During the school years she played basketball — “I was better than most boys my age” — and baseball, playing organized games in the late '70s and early '80s.
Starting her college years, determined to be a social studies teacher, she went until she ran out of money. Finding a job at Southwestern Bell, she discovered if she changed to a business-oriented major, they would pay for her college. She did, they did and two masters degrees later, she began her climb through the ranks of Southwestern Bell and AT&T.
However, it was after her return to college in her late 20s when her life became a bit more complicated. Not wishing marriage to complicate her career but still wanting a family, she happened to be home on vacation and happened to watch a talk show of a man who had adopted an older, hard to place child.
“I can do that!” said Bobbie. “At first my parents didn’t approve, but they came around. My mom has always said if I wanted to do something, I did it whether she approved of it or not.”
As a single person, it was hard to find an agency to help her on her path to motherhood. Finally, she found Adoption Resource Exchange of North America.
“They took kids that were not adoptable or that had not been adopted from all over the United States, even into Canada,” she said. “They would put them on a list and people like myself who were single and could not adopt within their state could consider these children.” (In Kansas, at that time, you had to be married to adopt.)

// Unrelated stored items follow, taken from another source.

/-! ### Polls and commands sent (R150, R162) -/

theorem exec_poll {a : Nat} {l : List Nat} {s : State} (h : pollDue s.ring = true) (htodo : s.ring.todo = a :: l) :
    exec .poll s = .next (s.withRing { s.ring with todo := l, window := some a, due := 0, line := pollFrame a }) := by
  have hsend : sendPoll s = s.withRing { s.ring with todo := l, window := some a, due := 0, line := pollFrame a } := by
    simp only [sendPoll, htodo, h, if_true]
  exact congrArg Host.Outcome.next hsend

/-- A sweep that is not under way, or has polls to come, is not done. -/
theorem settleSweep_idle {s : State} (h : s.ring.underWay = false ∨ s.ring.todo ≠ []) : settleSweep s = s := by
  have hdone : partialDone s.ring = false := by
    obtain h | h := h
    · simp [partialDone, h]
    · simp [partialDone, h]
  simp [settleSweep, hdone]

/-- A command that is due leaves for the line (R162). -/
theorem ringCommandSent_spec {s : State} (h : sendDue s.ring = true) :
    (∀ c l, s.ring.stopRun = c :: l → exec .ringCommandSent s = .next (settleSweep (s.withRing
      { s.ring with stopRun := l, due := s.ring.due - 1, line := cmdFrame (desc s) c }))) ∧
    (∀ c l, s.ring.stopRun = [] → s.ring.queue = c :: l → exec .ringCommandSent s = .next (settleSweep (s.withRing (refillSlot
      { s.ring with queue := l, due := s.ring.due - 1, line := cmdFrame (desc s) c })))) := by
  refine ⟨fun c l hstop => congrArg Host.Outcome.next ?_, fun c l hstop hqueue => congrArg Host.Outcome.next ?_⟩
  · simp only [sendCommand, h, hstop, if_true]
  · simp only [sendCommand, h, hstop, hqueue, if_true]

/-! ### The traction module (R115, R153) -/

theorem powerWaits_iff (r : Ring) :
    powerWaits r = true ↔ (∃ c ∈ r.queue, ∃ b, c = .power b) ∨ ∃ b, r.slot = some (.power b) := by
  have htarget : ∀ c, cmdTarget c = .traction ↔ ∃ b, c = .power b := fun c => by cases c <;> simp [cmdTarget]
  simp only [powerWaits, waitsFor, Bool.or_eq_true, List.any_eq_true, beq_iff_eq, htarget]
  cases r.slot <;> simp [htarget]

/-- A command offered changes the ring, and tells of a command lost. -/
theorem quiet_offer (c : RingCmd) (s : State) : quiet (offer c s) = quiet (s.withRing (offer c s).ring) := by
  unfold offer
  split
  · dsimp only
    split
    · rw [quiet_raise, raise_ring]
      rfl
    · rfl
  · cases s
    rfl

theorem cmdReaches_congr (hstore : t.store = s.store) (hmodules : t.ring.modules = s.ring.modules) (c : RingCmd) :
    cmdReaches t c = cmdReaches s c := by
  have hactive : moduleActive t = moduleActive s := by
    funext a
    rw [moduleActive, moduleAt, hmodules, moduleActive, moduleAt]
  rw [cmdReaches, desc, hstore, hactive, cmdReaches, desc]

theorem offer_ring_congr (hstore : t.store = s.store) (hring : t.ring = s.ring) (c : RingCmd) :
    (offer c t).ring = (offer c s).ring := by
  rw [offer_ring, offer_ring, cmdReaches_congr hstore (by rw [hring]), hring]

theorem quiet_offer_congr (h : quiet t = quiet s) (c : RingCmd) : quiet (offer c t) = quiet (offer c s) := by
  rw [quiet_offer c t, quiet_offer c s, offer_ring_congr (quiet_store h) (quiet_ring h)]
  exact congrArg (fun x : State => x.withRing (offer c s).ring) h

/-- A mismatch of the power noted, and told when it is new (R153). -/
def mismatchTold (on shown : Bool) (s : State) : State :=
  if s.ring.mismatch then s
  else raise (.module (.powerMismatch on shown)) (s.withRing { s.ring with mismatch := true })

theorem quiet_mismatchTold (on shown : Bool) (s : State) :
    quiet (mismatchTold on shown s) = quiet (s.withRing { s.ring with mismatch := true }) := by
  unfold mismatchTold
  split
  · rename_i hset
    rw [← hset]
    rfl
  · exact quiet_raise _ _

theorem tractionAnswer_mismatch {on : Bool} {flags : Byte} (hover : flags.getLsbD 1 = false)
    (hpower : s.ring.power = some on) (hne : flags.getLsbD 0 ≠ on) : tractionAnswer flags s =
      if powerWaits (mismatchTold on (flags.getLsbD 0) s).ring then mismatchTold on (flags.getLsbD 0) s
      else offerPower on (mismatchTold on (flags.getLsbD 0) s) := by
  unfold tractionAnswer
  rw [if_neg (by rw [hover]; decide), hpower]
  exact if_neg hne

/-- A power that is commanded already is offered again. -/
theorem offerPower_again {on : Bool} (h : s.ring.power = some on) : offerPower on s = offer (.power on) s := by
  have hsame : s.withRing { s.ring with power := some on } = s := by
    rw [← h]
    rfl
  rw [offerPower, hsame]

/-- A good answer of the traction module without OVERLOAD, by the commanded power (R153). -/
theorem tractionAnswer_spec {on : Bool} {flags : Byte} {s : State} (hover : flags.getLsbD 1 = false)
    (hpower : s.ring.power = some on) :
    (flags.getLsbD 0 = on → tractionAnswer flags s = s.withRing { s.ring with mismatch := false }) ∧
    (flags.getLsbD 0 ≠ on → powerWaits s.ring = true →
      quiet (tractionAnswer flags s) = quiet (s.withRing { s.ring with mismatch := true })) ∧
    (flags.getLsbD 0 ≠ on → powerWaits s.ring = false →
      quiet (tractionAnswer flags s) = quiet (offer (.power on) (s.withRing { s.ring with mismatch := true }))) := by
  have hquiet := quiet_mismatchTold on (flags.getLsbD 0) s
  have hring : (mismatchTold on (flags.getLsbD 0) s).ring = { s.ring with mismatch := true } := quiet_ring hquiet
  have hwaits : powerWaits (mismatchTold on (flags.getLsbD 0) s).ring = powerWaits s.ring := by
    rw [hring]
    rfl
  refine ⟨fun heq => ?_, fun hne hw => ?_, fun hne hw => ?_⟩
  · unfold tractionAnswer
    rw [if_neg (by rw [hover]; decide), hpower]
    exact if_pos heq
  · rw [tractionAnswer_mismatch hover hpower hne, hwaits, if_pos hw, hquiet]
  · rw [tractionAnswer_mismatch hover hpower hne, hwaits, if_neg (by simp [hw]), offerPower_again (by rw [hring]; exact hpower)]
    exact quiet_offer_congr hquiet _

/-- The entry to WAKING (R11). -/
theorem quiet_enterWaking (cause : WakeCause) (s : State) : quiet (enterWaking cause s) = quiet (offer (.power true)
    ((s.withCtl { s.ctl with mode := .waking, wakeBy := cause }).withRing { s.ring with power := some true })) := quiet_raise _ _

/-- A set of supervised trains has a refresh due: each supervision state changed, and no other train. -/
theorem trainAt_foldl_updateSup (f : Sup → Sup) (hf : ∀ u, f (f u) = f u) (l : List Nat) (k : Nat) (s : State) :
    trainAt (l.foldl (fun s t => updateSup s t f) s) k =
      if k ∈ l then (trainAt s k).map (fun r => { r with sup := r.sup.map f }) else trainAt s k := by
  induction l generalizing s with
  | nil => simp
  | cons j l ih =>
    rw [List.foldl_cons, ih]
    by_cases hk : k = j
    · subst hk
      have hone : trainAt (updateSup s k f) k = (trainAt s k).map (fun r => { r with sup := r.sup.map f }) :=
        findItem_updateItem_same _ _ _
      rw [hone]
      by_cases hl : k ∈ l
      · simp only [hl, List.mem_cons, true_or, if_true, Option.map_map]
        congr 1
        funext r
        simp [Option.map_map, Function.comp_def, hf]
      · simp [hl]
    · have hone : trainAt (updateSup s j f) k = trainAt s k := findItem_updateItem_other _ _ _ _ hk
      simp [hone, hk]

/-- A train that is not supervised has no supervision state (R101). -/
theorem sup_of_not_supervised {k : Nat} {r : TrainRec} (hr : trainAt s k = some r) (hk : k ∉ supervised s) : r.sup = none := by
  by_contra hsup
  refine hk (List.mem_map.2 ⟨(k, r), List.mem_filter.2 ⟨mem_of_findItem hr, ?_⟩, rfl⟩)
  cases hs : r.sup with
  | none => exact absurd hs hsup
  | some u => simp [hs]

/-- Every supervision state of a train has changed. -/
theorem trainAt_supervised {f : Sup → Sup} (hf : ∀ u, f (f u) = f u) (k : Nat) (s : State) :
    trainAt ((supervised s).foldl (fun s t => updateSup s t f) s) k =
      (trainAt s k).map (fun r => { r with sup := r.sup.map f }) := by
  rw [trainAt_foldl_updateSup f hf]
  split
  · rfl
  · rename_i hk
    cases hr : trainAt s k with
    | none => rfl
    | some r =>
      have hsup := sup_of_not_supervised hr hk
      obtain ⟨state, list, heading, driver, throttle, pend, cause, sup⟩ := r
      dsimp only at hsup
      subst hsup
      rfl

/-- Trains alone have changed. -/
theorem foldl_updateSup_within (f : Sup → Sup) (l : List Nat) (s : State) :
    ∃ v, l.foldl (fun s t => updateSup s t f) s = s.withTrains v := by
  induction l generalizing s with
  | nil => exact ⟨s.trains, by cases s; rfl⟩
  | cons j l ih =>
    obtain ⟨v, hv⟩ := ih (updateSup s j f)
    exact ⟨v, hv.trans rfl⟩
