/-- A command that answers with `pixelResponse` has the five outcomes, where its coordinate is `p` on the legal domain
and COORD_RANGE outside it. -/
theorem PixelOutcomes.of_pixelResponse {i : Instr} {s : State} {coord : Except Cause PixelCoord} {tileId offset : Nat}
    {legal : Prop} {p : PixelCoord}
    (hexec : exec i s = .next (s.conclude (pixelResponse s coord tileId offset)))
    (hlegal : legal → coord = .ok p) (hillegal : ¬ legal → coord = .error .coordRange) :
    let index := unpack (s.gfxRecord (2 * tileId)) (s.gfxRecord (2 * tileId + 1)) p.1 p.2
    PixelOutcomes i s legal tileId index (index.toNat + offset) where
  color hl htile hne hin := by
    rw [hexec, hlegal hl, pixelResponse_of_tile_inside htile, resolve_eq, if_neg hne, if_neg (not_le.2 hin),
      State.conclude_ok]
  discard hl htile hzero := by
    rw [hexec, hlegal hl, pixelResponse_of_tile_inside htile, resolve_eq, if_pos hzero, State.conclude_ok]
  coordRange hl := by rw [hexec, hillegal hl, pixelResponse_error, State.conclude_error, State.raise]
  tileRange hl htile := by rw [hexec, hlegal hl, pixelResponse_ok, if_pos htile, State.conclude_error, State.raise]
  palRange hl htile hne hout := by
    rw [hexec, hlegal hl, pixelResponse_of_tile_inside htile, resolve_eq, if_neg hne, if_pos hout, State.conclude_error,
      State.raise]

/-- R184 (a): a tile whose words are all 0 answers DISCARD before any palette address is formed. -/
theorem pixelResponse_of_zero_tile {s : State} {tileId : Nat} (htile : tileId < s.params.gfxTiles)
    (hwords : ∀ j < 8, s.gfxWord (8 * tileId + j) = 0#32) (p : PixelCoord) (offset : Nat) :
    pixelResponse s (.ok p) tileId offset = .ok .discard := by
  obtain ⟨hfirst, hsecond⟩ := forall_word_of_tile (P := fun wa => s.gfxWord wa = 0#32) hwords
  obtain ⟨_, hzero, _⟩ := zeroAndSingleBitTiles
  rw [pixelResponse_of_tile_inside htile, State.gfxRecord_eq_zero hfirst, State.gfxRecord_eq_zero hsecond, hzero,
    resolve_eq, if_pos rfl]

/-- R183: two states of the same sizes that agree on the tile's words and on the entry the pixel addresses give the pixel
the same response. -/
theorem pixelResponse_congr {s₁ s₂ : State} {coord : Except Cause PixelCoord} {tileId offset : Nat}
    (htiles : s₁.params.gfxTiles = s₂.params.gfxTiles) (hentries : s₁.params.palEntries = s₂.params.palEntries)
    (hwords : ∀ j < 8, s₁.gfxWord (8 * tileId + j) = s₂.gfxWord (8 * tileId + j))
    (hentry : ∀ p, coord = .ok p →
      let addr := (unpack (s₁.gfxRecord (2 * tileId)) (s₁.gfxRecord (2 * tileId + 1)) p.1 p.2).toNat + offset
      s₁.palEntry addr = s₂.palEntry addr) :
    pixelResponse s₁ coord tileId offset = pixelResponse s₂ coord tileId offset := by
  obtain ⟨hfirst, hsecond⟩ := forall_word_of_tile (P := fun wa => s₁.gfxWord wa = s₂.gfxWord wa) hwords
  cases coord with
  | error c => rw [pixelResponse_error, pixelResponse_error]
  | ok p =>
    rw [pixelResponse_ok, pixelResponse_ok, Nat.mul_comm tileId 2, resolve_eq, resolve_eq, hentry p rfl, htiles,
      hentries, State.gfxRecord_congr hfirst, State.gfxRecord_congr hsecond]

/-- A command that concludes with the same answer in two states appends the same response to each. -/
theorem exists_respond_of_answer_eq {i : Instr} {answer : State → Except Cause Response} {s₁ s₂ : State}
    (hexec : ∀ s, exec i s = .next (s.conclude (answer s))) (hanswer : answer s₁ = answer s₂) :
    ∃ r, exec i s₁ = .next (s₁.respond r) ∧ exec i s₂ = .next (s₂.respond r) := by
  rw [hexec, hexec, hanswer]
  cases answer s₂ with
  | ok r => exact ⟨r, rfl, rfl⟩
  | error c => exact ⟨.fault c, rfl, rfl⟩

/-! ### The obligations -/

/-- Settles O26: the word is that of the command (O1), and the pixel is the one under the UV point. -/
theorem decodeResolvesThePixelUnderUv : Obligations.DecodeResolvesThePixelUnderUv := by
  rintro s paf tileId v u px py index addr hpx hpy rfl rfl
  have houtcomes := PixelOutcomes.of_pixelResponse (p := (px, py)) (exec_decode paf tileId v u s)
    (fun hl => uvToTileCoord_eq_ok_iff_legal.2 ⟨hl, hpx, hpy⟩) uvToTileCoord_of_not_legal
  rw [paletteOffsetOf_eq_mod] at houtcomes
  exact ⟨decodeOfEncodeIsTheCommand (.decode paf tileId v u) rfl, houtcomes.color, houtcomes.discard,
    houtcomes.coordRange, houtcomes.tileRange, houtcomes.palRange⟩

Having to go through the full process like any agencies, all the paperwork, all the home checks, she finally reached her dream. Jason came to her when he was 7 and a half.
“I actually was the first one in the state of Kansas to adopt a child that was not a relative,” said Bobbie. “When I arrived at Scranton, Pa., to pick him up, the social worker sat me down and said, ‘You do know he’s mentally challenged?’
“We’ll work it out,” she told the lady. “He was in my household a year and he just blossomed. He simply needed the right environment to stimulate him. He’d been in foster homes, passed around for a while.”
A few years later Bobbie decided Jason needed a brother, so they talked about it.
“Ok,” said Jason. And along came Rick, who was 10 when he arrived, a year younger than Jason.
Rick had come from an abusive home and the state had to take him away when he was about 8. It wasn’t easy and at one point Bobbie asked Rick to make a decision — “Either make a commitment to stay here with us or I’ll get you back to your other home.”
“He chose to stay and it worked out OK, but it was really hard for him,” she said. At 10, Rick was aware of the rejection from his birth family and it was difficult to understand.
After about five years, Bobbie decided to adopt one more child, after again sitting down with her two sons. Picking up Josh in Salina, Kansas, for the weekend — a test run — by the end the decision was made.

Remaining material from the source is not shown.